*Your task:* Only some lines are wanted. Transcribe, exactly, the lines below from the line with "s.optPorts := rfl" up to and including the line with "s.facets := rfl".

*Extracted material:*

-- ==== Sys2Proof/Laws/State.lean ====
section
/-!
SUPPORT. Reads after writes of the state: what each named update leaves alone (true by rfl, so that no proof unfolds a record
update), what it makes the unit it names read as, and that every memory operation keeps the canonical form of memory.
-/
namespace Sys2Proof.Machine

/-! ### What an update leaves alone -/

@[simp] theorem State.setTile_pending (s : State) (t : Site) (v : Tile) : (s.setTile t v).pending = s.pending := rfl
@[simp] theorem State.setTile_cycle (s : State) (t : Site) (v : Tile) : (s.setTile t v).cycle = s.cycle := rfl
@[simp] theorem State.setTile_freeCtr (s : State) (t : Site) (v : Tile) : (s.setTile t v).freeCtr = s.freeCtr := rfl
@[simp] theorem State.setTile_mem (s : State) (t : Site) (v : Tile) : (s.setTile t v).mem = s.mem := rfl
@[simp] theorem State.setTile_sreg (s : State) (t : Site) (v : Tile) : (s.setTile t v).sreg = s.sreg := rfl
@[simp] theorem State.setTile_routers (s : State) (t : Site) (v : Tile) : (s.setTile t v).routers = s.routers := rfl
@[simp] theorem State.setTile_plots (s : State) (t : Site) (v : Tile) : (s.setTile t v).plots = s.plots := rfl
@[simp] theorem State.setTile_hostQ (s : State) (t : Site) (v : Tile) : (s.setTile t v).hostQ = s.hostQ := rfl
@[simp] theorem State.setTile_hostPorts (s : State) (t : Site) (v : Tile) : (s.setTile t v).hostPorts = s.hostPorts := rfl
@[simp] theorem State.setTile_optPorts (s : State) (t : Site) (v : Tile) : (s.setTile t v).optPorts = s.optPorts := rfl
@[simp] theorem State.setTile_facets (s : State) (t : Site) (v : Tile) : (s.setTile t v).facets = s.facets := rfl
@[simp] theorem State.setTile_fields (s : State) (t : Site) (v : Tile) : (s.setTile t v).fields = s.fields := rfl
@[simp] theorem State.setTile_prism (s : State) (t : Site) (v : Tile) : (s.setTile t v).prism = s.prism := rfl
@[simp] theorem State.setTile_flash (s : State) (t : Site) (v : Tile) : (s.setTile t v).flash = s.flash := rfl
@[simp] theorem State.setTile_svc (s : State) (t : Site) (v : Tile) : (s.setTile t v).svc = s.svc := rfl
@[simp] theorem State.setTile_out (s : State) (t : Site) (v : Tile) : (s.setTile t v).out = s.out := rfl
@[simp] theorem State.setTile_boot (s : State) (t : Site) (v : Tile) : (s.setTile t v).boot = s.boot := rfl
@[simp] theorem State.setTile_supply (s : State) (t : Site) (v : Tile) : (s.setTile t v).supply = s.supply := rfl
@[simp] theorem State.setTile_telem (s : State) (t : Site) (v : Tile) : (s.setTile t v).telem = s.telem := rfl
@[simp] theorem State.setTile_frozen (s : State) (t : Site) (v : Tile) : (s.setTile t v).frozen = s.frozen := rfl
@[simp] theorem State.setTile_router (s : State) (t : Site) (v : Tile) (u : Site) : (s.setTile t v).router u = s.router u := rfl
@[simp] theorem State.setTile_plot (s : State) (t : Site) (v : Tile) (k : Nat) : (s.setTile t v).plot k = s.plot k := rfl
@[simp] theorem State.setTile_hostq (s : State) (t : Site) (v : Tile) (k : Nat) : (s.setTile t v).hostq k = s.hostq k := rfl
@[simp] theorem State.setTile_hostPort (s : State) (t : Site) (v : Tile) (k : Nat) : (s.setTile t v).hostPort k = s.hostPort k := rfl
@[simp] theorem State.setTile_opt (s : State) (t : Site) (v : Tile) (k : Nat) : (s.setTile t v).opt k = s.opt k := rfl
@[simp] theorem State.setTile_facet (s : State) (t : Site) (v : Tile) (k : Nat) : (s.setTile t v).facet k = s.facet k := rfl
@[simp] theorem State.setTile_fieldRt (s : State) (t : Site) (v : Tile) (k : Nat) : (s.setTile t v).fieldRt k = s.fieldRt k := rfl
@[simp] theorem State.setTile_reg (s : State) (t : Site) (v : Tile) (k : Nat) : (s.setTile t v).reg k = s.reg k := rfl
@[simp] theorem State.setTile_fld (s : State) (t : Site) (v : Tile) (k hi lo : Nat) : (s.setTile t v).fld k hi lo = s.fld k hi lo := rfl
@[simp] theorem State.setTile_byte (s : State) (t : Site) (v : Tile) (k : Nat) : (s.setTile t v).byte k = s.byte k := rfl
==
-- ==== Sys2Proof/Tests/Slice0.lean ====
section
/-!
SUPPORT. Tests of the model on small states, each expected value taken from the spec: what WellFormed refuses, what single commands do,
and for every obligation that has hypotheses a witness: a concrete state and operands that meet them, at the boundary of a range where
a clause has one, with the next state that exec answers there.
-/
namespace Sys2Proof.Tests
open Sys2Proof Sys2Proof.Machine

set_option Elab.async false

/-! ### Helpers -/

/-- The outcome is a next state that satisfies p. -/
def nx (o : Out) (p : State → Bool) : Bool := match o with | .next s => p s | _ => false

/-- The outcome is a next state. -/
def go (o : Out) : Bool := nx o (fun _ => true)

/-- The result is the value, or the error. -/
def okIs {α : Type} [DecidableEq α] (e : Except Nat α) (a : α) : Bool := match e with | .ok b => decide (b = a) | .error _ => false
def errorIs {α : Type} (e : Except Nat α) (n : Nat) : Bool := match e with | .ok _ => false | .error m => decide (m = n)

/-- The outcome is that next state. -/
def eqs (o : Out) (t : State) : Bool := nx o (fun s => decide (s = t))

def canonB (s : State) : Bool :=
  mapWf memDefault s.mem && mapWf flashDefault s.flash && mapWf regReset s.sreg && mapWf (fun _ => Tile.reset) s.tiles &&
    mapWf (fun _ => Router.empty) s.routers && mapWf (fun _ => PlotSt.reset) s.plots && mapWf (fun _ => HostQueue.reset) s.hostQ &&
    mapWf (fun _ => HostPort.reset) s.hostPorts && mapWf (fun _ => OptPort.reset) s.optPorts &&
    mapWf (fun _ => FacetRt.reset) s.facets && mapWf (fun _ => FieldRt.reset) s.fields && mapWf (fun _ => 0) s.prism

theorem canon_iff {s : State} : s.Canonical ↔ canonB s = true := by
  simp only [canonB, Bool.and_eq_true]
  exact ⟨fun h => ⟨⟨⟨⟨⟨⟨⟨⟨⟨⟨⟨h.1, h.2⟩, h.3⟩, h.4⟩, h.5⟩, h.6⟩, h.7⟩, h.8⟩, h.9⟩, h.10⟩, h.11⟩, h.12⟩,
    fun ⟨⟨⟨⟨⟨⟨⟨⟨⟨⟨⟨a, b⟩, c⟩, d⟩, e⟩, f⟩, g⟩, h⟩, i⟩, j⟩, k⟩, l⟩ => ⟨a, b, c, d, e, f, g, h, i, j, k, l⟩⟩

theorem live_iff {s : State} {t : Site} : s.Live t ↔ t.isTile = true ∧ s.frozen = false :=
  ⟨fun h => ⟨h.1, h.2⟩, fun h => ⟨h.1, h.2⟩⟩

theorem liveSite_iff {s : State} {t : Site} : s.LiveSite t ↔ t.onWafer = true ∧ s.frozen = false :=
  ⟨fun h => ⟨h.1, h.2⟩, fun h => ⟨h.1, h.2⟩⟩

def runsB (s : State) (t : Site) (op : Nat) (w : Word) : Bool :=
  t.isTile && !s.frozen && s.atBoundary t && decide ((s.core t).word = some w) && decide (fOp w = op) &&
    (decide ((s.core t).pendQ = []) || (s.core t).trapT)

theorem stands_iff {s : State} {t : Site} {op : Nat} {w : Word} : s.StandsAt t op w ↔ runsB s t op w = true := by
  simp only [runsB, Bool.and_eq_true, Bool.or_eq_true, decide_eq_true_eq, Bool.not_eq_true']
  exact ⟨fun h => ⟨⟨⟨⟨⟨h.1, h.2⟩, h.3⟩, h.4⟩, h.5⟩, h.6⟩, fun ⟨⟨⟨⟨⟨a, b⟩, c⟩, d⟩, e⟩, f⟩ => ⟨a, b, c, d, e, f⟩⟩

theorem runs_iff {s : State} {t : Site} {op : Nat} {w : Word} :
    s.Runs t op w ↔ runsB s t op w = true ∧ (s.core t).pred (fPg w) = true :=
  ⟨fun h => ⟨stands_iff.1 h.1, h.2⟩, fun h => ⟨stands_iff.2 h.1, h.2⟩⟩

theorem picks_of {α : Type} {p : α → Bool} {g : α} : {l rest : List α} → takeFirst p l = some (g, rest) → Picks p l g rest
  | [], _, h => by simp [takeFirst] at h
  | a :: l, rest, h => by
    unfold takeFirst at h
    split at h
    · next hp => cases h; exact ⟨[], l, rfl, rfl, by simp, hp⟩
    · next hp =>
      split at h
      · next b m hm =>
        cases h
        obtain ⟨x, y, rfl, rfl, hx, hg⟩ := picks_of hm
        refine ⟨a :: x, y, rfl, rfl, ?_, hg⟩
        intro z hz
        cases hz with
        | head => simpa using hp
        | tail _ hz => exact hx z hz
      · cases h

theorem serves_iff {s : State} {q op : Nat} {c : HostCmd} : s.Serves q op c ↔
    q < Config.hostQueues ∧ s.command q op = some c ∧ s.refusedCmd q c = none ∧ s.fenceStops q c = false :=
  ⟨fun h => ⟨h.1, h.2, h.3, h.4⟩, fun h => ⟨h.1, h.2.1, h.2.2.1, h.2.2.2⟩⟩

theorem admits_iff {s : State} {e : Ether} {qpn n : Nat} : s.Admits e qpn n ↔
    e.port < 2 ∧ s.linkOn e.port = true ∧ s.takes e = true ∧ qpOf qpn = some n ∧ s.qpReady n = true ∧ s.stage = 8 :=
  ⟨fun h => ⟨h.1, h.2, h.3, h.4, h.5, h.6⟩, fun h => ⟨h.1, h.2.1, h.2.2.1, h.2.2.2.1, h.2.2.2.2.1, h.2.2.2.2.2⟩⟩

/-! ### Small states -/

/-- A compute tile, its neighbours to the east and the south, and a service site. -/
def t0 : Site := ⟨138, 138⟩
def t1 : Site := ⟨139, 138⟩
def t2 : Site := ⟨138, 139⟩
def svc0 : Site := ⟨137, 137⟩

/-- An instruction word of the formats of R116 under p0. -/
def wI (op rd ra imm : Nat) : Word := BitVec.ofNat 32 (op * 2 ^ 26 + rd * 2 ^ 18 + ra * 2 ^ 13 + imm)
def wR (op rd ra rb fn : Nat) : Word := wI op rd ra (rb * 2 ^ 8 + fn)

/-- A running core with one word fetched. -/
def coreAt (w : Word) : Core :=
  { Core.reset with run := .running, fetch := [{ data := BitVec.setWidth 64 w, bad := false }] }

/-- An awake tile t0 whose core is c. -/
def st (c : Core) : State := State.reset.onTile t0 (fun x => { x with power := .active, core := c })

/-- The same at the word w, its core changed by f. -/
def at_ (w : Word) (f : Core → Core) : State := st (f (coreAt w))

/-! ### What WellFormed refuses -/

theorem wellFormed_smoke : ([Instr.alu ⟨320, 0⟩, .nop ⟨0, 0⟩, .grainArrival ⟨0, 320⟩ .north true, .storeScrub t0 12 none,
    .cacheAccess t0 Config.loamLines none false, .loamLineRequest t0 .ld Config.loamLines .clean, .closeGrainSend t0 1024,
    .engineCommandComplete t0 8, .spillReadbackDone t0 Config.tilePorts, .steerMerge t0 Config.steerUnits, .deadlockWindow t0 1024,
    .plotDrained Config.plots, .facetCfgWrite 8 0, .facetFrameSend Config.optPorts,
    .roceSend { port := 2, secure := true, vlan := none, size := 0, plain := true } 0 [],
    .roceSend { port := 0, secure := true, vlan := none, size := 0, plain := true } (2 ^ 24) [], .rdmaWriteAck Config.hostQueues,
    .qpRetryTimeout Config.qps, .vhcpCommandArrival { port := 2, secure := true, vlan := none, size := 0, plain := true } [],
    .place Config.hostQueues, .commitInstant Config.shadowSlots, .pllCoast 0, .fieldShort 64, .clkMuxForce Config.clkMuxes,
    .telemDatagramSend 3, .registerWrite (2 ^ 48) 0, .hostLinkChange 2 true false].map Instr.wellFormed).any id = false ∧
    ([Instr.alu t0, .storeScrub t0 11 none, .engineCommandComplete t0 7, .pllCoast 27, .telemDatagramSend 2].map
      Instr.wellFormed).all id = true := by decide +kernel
...
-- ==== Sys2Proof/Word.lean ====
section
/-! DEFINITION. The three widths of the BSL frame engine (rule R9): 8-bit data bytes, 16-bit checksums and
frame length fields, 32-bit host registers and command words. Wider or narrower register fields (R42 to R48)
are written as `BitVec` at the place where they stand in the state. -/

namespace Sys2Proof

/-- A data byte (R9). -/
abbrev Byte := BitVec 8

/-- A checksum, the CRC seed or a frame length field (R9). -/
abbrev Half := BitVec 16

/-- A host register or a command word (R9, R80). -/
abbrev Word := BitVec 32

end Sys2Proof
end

*Result:*
@[simp] theorem State.setTile_optPorts (s : State) (t : Site) (v : Tile) : (s.setTile t v).optPorts = s.optPorts := rfl
@[simp] theorem State.setTile_facets (s : State) (t : Site) (v : Tile) : (s.setTile t v).facets = s.facets := rfl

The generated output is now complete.